Ja klar, inzwischen schon. Man muss aber zwei Jahre mit diesem Namen arbeiten, bis der neue Namen auch beim Einwohnermeldeamt geschützt wird und man damit unterschreiben darf. Alte Freunde sagen noch Traudi zu mir, aber selbst für meine Mutter bin ich mittlerweile die Michaela.
Sie haben mit Regiegrößen wie Dominik Graf, Bernd Schadewald, Helmut Dietl, Lars Kraume gearbeitet. Ein Name fehlt: Dieter Wedel – Zufall oder bewusster Verzicht?
Das stimmt nicht ganz, einmal habe ich auch mit Dieter Wedel gearbeitet – 1978/79 im Fernsehspiel „Das Komplott“.
Und was sagen Sie zum Thema „Me Too“?
Grundsätzlich bin ich gegen Vorverurteilungen.
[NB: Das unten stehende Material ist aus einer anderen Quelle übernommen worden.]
-- ==== Sys2Proof/Machine/Construction.lean ====
section
/-! DEFINITION. The primitives of the construction interface (43_construction_interface.md): host-side functions evaluated
before the unit is instantiated or when the operands of a command are computed. None runs on the datapath, none touches
FCAUSE (R106). Field types and the boot order are in Boot.lean. -/

namespace Sys2Proof.Machine

/-- The `ok/err` of the validation primitives (R77, R78). -/
inductive Check where
  | ok
  | err
deriving DecidableEq, Repr

/-- Why `new_zeroed` is refused (R77, R106). -/
inductive ConstructionError where
  /-- The total width is not a multiple of 8 (R77; U6). -/
  | totalNotMultipleOf8
  /-- The buffer would be longer than 2^29 bytes (R4; U13). -/
  | bufferTooLong
deriving DecidableEq, Repr

/-- A field width: an integer in `[1,128]` (R5). -/
abbrev FieldWidth := { w : Nat // 1 ≤ w ∧ w ≤ 128 }

/-- `container(w)`, the ladder of value types (R76); undefined outside `[1,128]`, where it has no value. -/
def container (w : Nat) : Option Nat :=
  if w = 0 then none
  else if w ≤ 8 then some 8
  else if w ≤ 16 then some 16
  else if w ≤ 32 then some 32
  else if w ≤ 64 then some 64
  else if w ≤ 128 then some 128
  else none

/-- PMW's typed value of a BEXT result, `RESULT[container(w)-1:0]` (R64). -/
def typedValue (w : Nat) (result : Value) : Option Nat :=
  (container w).map fun c => result.toNat % 2 ^ c

/-- `validate_total_multiple_of_8` (R77). -/
def validateTotalMultipleOf8 (totalBits : Nat) : Check :=
  if totalBits % 8 = 0 then .ok else .err

/-- `validate_discriminant_range` (R78). R78 has widths in `[1,128]` only; at any other width this answers by the same
formula (DESIGN CHOICE, log 13). -/
def validateDiscriminantRange (discriminant width : Nat) : Check :=
  if discriminant < 2 ^ width then .ok else .err

/-- `new_zeroed(total_bits)` (R74): instantiation with `L = total_bits / 8`, and reset. A total the spec gives no buffer
for is refused by name (U6, U13; log 13). -/
def newZeroed (totalBits : Nat) : Except ConstructionError State :=
  match validateTotalMultipleOf8 totalBits with
  | .err => .error .totalNotMultipleOf8
  | .ok =>
    if h : totalBits / 8 < 2 ^ 29 + 1 then .ok (State.zeroed ⟨totalBits / 8, h⟩) else .error .bufferTooLong

/-- Running sums from `start`: the offset of each field of these widths, without padding (R79). -/
def offsetsFrom (start : Nat) : List Nat → List Nat
  | [] => []
  | w :: ws => start :: offsetsFrom (start + w) ws

/-- The starting bit index of each field (R79). -/
def offsets (widths : List Nat) : List Nat := offsetsFrom 0 widths

/-- `N`, the sum of all field widths (R79). -/
def totalBits : List Nat → Nat
  | [] => 0
  | w :: ws => w + totalBits ws

/-- The `(bit_index, width)` of each declared field (R79). -/
def placements (widths : List Nat) : List (Nat × Nat) := (offsets widths).zip widths

end Sys2Proof.Machine
end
Natürlich ist es richtig, dass solche Dinge geklärt werden. Aber dass man jemanden in den Medien durch den Fleischwolf dreht und möglicherweise extrem ruiniert, ohne dass es womöglich gerechtfertigt ist, das halte ich auch in der aktuellen Berichterstattung für bedenklich. Wenn es dann eine Verurteilung gegeben hat, sieht es aber anders aus.
Belästigung von Frauen, das ist doch sicher auch in der Film- und Fernsehbranche ein Thema?
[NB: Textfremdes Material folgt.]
-- ==== Sys2Proof/Tests/Slice0.lean ====
section
/-! SUPPORT. Tests: ill-formed commands, words written out from the encoding tables, one-step tests with the results of the
spec's own examples and vectors, and for every obligation with hypotheses a concrete witness that meets them. -/

namespace Sys2Proof.Tests

open Sys2Proof Sys2Proof.Machine

/-! ### States -/

/-- A running unit of `L` bytes holding these bytes, nothing presented, nothing answered. -/
def unitOf (L : Config.BufferLength) (m : Memory) : State :=
  { buffer := { len := L, bytes := m }, fcause := 0x00#8, inputs := [], responses := [] }

/-- The buffer `A5 5A C3 3C` of the spec's vectors. -/
def unitA5 : State := unitOf ⟨4, by decide⟩ [(0, 0xA5#8), (1, 0x5A#8), (2, 0xC3#8), (3, 0x3C#8)]

/-- Four zero bytes. -/
def unitZero : State := unitOf ⟨4, by decide⟩ []

/-- `unitA5` halted by a BoundsViolation. -/
def unitHalted : State := { unitA5 with fcause := 0x01#8 }

/-- `s` with these moves of the host to come. -/
def presenting (s : State) (ms : List HostMove) : State := { s with inputs := ms }

/-- The word of `BEXT 5, 13`. -/
def wordBext : CommandWord := 0x010D00000005_00000000000000000000000000000000#176

/-- A word of OPC 0x09 and WIDTH 0 (R98's example). -/
def wordIllegal : CommandWord := 0x090000000000_00000000000000000000000000000000#176

/-! ### WellFormed refuses (R44) -/

theorem test_bext_width_0 : (Instr.bext 0#32 0#8 0#128).wellFormed = false := by decide
theorem test_bext_width_129 : (Instr.bext 0#32 129#8 0#128).wellFormed = false := by decide
theorem test_bins_width_0 : (Instr.bins 0#32 0#8 0#128).wellFormed = false := by decide
theorem test_bins_width_255 : (Instr.bins 0#32 255#8 0#128).wellFormed = false := by decide
theorem test_btst_width_2 : (Instr.btst 0#32 2#8 0#128).wellFormed = false := by decide
theorem test_bset_width_0 : (Instr.bset 0#32 0#8 0#128).wellFormed = false := by decide
theorem test_bext_width_128 : (Instr.bext 0#32 128#8 0#128).wellFormed = true := by decide

/-! ### Words written out bit by bit from R35 and R39 -/

/-- BEXT 5, 13: OPC 00000001, WIDTH 00001101, BITIDX 5, VALUE 0 (R63's example). -/
theorem test_decode_bext :
    decode (0b00000001_00001101_00000000000000000000000000000101#48 ++ 0#128) = .ok (.bext 5#32 13#8 0#128) := by rfl

/-- BINS 8, 24, 0xABCDEF (R67's example). -/
theorem test_decode_bins :
    decode (0b00000010_00011000_00000000000000000000000000001000#48 ++
      (0#104 ++ 0b101010111100110111101111#24)) = .ok (.bins 8#32 24#8 0xABCDEF#128) := by rfl

/-- BTST 7 (R65's example). -/
theorem test_decode_btst :
    decode (0b00000011_00000001_00000000000000000000000000000111#48 ++ 0#128) = .ok (.btst 7#32 1#8 0#128) := by rfl

/-- BSET 3, 1 (R70's example). -/
theorem test_decode_bset :
    decode (0b00000100_00000001_00000000000000000000000000000011#48 ++ (0#127 ++ 1#1)) =
      .ok (.bset 3#32 1#8 1#128) := by rfl

/-- The all-zeros word and the all-ones word are illegal (R43). -/
theorem test_decode_zeros_ones :
    decode 0#176 = .error .illegalCommand ∧ decode (BitVec.allOnes 176) = .error .illegalCommand := ⟨rfl, rfl⟩

/-! ### One step each, results from the spec's examples -/

/-- R63: `B = A5 5A C3 3C`, `BEXT 5, 13` answers `OK 0x1AD5`. -/
theorem test_bext_example : exec (.bext 5#32 13#8 0#128) unitA5 = .next (unitA5.answered 0x1AD5#128) := by rfl

/-- R30, R95: in 4 bytes, 29 + 3 is in the buffer and 30 + 3 is not. -/
theorem test_bext_edge :
    exec (.bext 29#32 3#8 0#128) unitA5 = .next (unitA5.answered 1#128) ∧
    exec (.bext 30#32 3#8 0#128) unitA5 = .next (unitA5.faulted .boundsViolation) := ⟨rfl, rfl⟩

/-- R67: `BINS 8, 24, 0xABCDEF` on zeros leaves `00 EF CD AB` (90_conflicts.md C1). -/
theorem test_bins_example :
    exec (.bins 8#32 24#8 0xABCDEF#128) unitZero =
      .next ((unitOf ⟨4, by decide⟩ [(1, 0xEF#8), (2, 0xCD#8), (3, 0xAB#8)]).answered 0#128) := by rfl

/-- R68: `B = FF`, `BINS 2, 4, 0x10` stores 0: `B = C3`. -/
theorem test_bins_oversized :
    exec (.bins 2#32 4#8 0x10#128) (unitOf ⟨1, by decide⟩ [(0, 0xFF#8)]) =
      .next ((unitOf ⟨1, by decide⟩ [(0, 0xC3#8)]).answered 0#128) := by rfl

/-- R65: `B = A5`, `BTST 7` answers 1 and `BTST 6` answers 0. -/
theorem test_btst_example :
    exec (.btst 7#32 1#8 0#128) unitA5 = .next (unitA5.answered 1#128) ∧
    exec (.btst 6#32 1#8 0#128) unitA5 = .next (unitA5.answered 0#128) := ⟨rfl, rfl⟩

/-- R70: `BSET 3, 1` on `00` leaves `08`, and `BSET 3, 0` then leaves `00`. -/
theorem test_bset_example :
    exec (.bset 3#32 1#8 1#128) unitZero = .next ((unitOf ⟨4, by decide⟩ [(0, 0x08#8)]).answered 0#128) ∧
    exec (.bset 3#32 1#8 0#128) (unitOf ⟨4, by decide⟩ [(0, 0x08#8)]) = .next (unitZero.answered 0#128) := ⟨rfl, rfl⟩

/-- R70 (c): VALUE 2 clears the bit. -/
theorem test_bset_even_value :
    exec (.bset 0#32 1#8 2#128) (unitOf ⟨1, by decide⟩ [(0, 0xFF#8)]) =
      .next ((unitOf ⟨1, by decide⟩ [(0, 0xFE#8)]).answered 0#128) := by rfl

/-- R98: `OPC = 0x09, WIDTH = 0` is IllegalCommand; BEXT of width 200 far out of range is IllegalWidth. -/
theorem test_fault_priority :
    presentCommand wordIllegal unitA5 = .next (unitA5.faulted .illegalCommand) ∧
    exec (.bext 0xFFFFFFFF#32 200#8 0#128) unitA5 = .next (unitA5.faulted .illegalWidth) := ⟨rfl, rfl⟩

/-- R100: a halted unit answers nothing; R107: reset takes it back to zeros. -/
theorem test_halted_and_reset :
    step (presenting unitHalted [.command wordBext]) = .next unitHalted ∧
    step (presenting unitHalted [.reset]) = .next unitZero := ⟨rfl, rfl⟩

/-- The word of a table row presented right after reset is the next step's command, by the kernel's evaluation. -/
theorem test_table_word_runs_after_reset :
    decodeTableWord 176 wordBext.toNat = some (.bext 5#32 13#8 0#128) ∧
    step (State.reset.withFetchWord 176 wordBext.toNat) = .next (State.reset.answered 0#128) := ⟨rfl, rfl⟩

/-- R79, R80: widths 1, 3, 4, 24 give offsets 0, 1, 4, 8 and N = 32. -/
theorem test_offsets : offsets [1, 3, 4, 24] = [0, 1, 4, 8] ∧ totalBits [1, 3, 4, 24] = 32 := by decide

/-- R77: a layout of 33 bits is rejected before any unit exists. -/
theorem test_33_bits_rejected :
    boot [(.numeric 33 : FieldDeclaration Nat)] = .error (.noUnit .totalNotMultipleOf8) := by rfl

/-- R48: a line of text. -/
theorem test_assemble_text :
    parseLine ['B', 'E', 'X', 'T', ' ', '0', 'x', '5', ',', ' ', '1', '3'] = some (.bext 5 13) := by decide

/-! ### Specifiers (R85, R88) -/

/-- A two-bit exhaustive specifier. -/
def fourColours : SymbolSpecifier Nat := { kind := .exhaustive, table := [(10, 0), (11, 1), (12, 2), (13, 3)] }

/-- The open specifier of R88's example, each discriminant bound to itself. -/
def primes : SymbolSpecifier Nat :=
  { kind := .openMapping 4, table := [(2, 2), (3, 3), (5, 5), (7, 7), (11, 11), (13, 13)] }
Es ist leider für viele Frauen tatsächlich ein Thema. Mir selbst ist es auch ein beziehungsweise zweimal passiert – nicht mit Herrn Wedel, falls Sie das fragen wollten. Da wollte mich ein Regisseur an der Brust betatschen, ich habe ihm eine gescheuert. Ein anderes Mal bin ich aus dem Hotelzimmer gegangen. Ich konnte mich wehren. Das ist im Berufsleben aber nicht immer möglich, auch außerhalb unserer Branche. Und wenn es dann ein Nummer-Eins-Regisseur ist, wird’s schon schwierig. Ich kenne Fälle, da hat die Agentur einer Schauspielerin geraten, die Belästigung für sich zu behalten – aus Furcht, dass dann die gesamte Schauspielerriege der Agentur eben nicht mehr verpflichtet wird. Aber das gibt es in allen Berufskreisen; nur wird den Frauen oft nicht geglaubt. Es ist ein Machtspiel von Männern, das eine Frau zutiefst verletzten kann. Ich hoffe jedenfalls, dass diese Bewegung auch etwas bewirken wird.
Eines Ihrer Fachgebiete soll ja die Schlagerwelt sein, oder?
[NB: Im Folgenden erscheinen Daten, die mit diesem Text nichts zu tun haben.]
-- ==== Sys2Proof/Word.lean ====
section
/-!
DEFINITION. The word types of the Tyrvo Auwald module: bytes, register slots, descriptors, sequence words.
-/
namespace Sys2Proof

/-- One byte. Multi-byte fields are little-endian everywhere (R7). -/
abbrev Byte := BitVec 8
/-- A 32-bit word, such as a ring count (R37). -/
abbrev Word32 := BitVec 32
/-- A register slot of BAR0 (R495). -/
abbrev Word64 := BitVec 64
/-- A submission descriptor of Table HST-3, byte 0 in bits 7:0 (R45). -/
abbrev Desc := BitVec 512
/-- A sequence word of Table SEQ-1, bit 0 as the table numbers it (R123). -/
abbrev SeqWord := BitVec 512
/-- A fetch descriptor of Table SEQ-2 (R133). -/
abbrev FetchDesc := BitVec 256

end Sys2Proof
end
Da sind Sie eher auf dem Holzweg. Wobei, auf meinen Mann trifft das durchaus zu, der hat da ein enormes Wissen. Ich habe ihn begleitet, als er den Dokumentarfilm über die Sängerin Manuela gemacht hat – die kennen Sie bestimmt auch: „Schuld war nur der Bossa Nova“. Natürlich habe ich im Laufe der Jahre auch mit einigen Schlagersängern gedreht, zum Beispiel Udo Jürgens und Wencke Myrhe. Das sind ja auch zum Teil meine Altersgenossen. Sehr gut kenne ich auch Mary Roos, Patrick Lindner, Jürgen Drews oder Michael Holm.
Aber hallo, „Mendocino“, „Tränen lügen nicht“. . .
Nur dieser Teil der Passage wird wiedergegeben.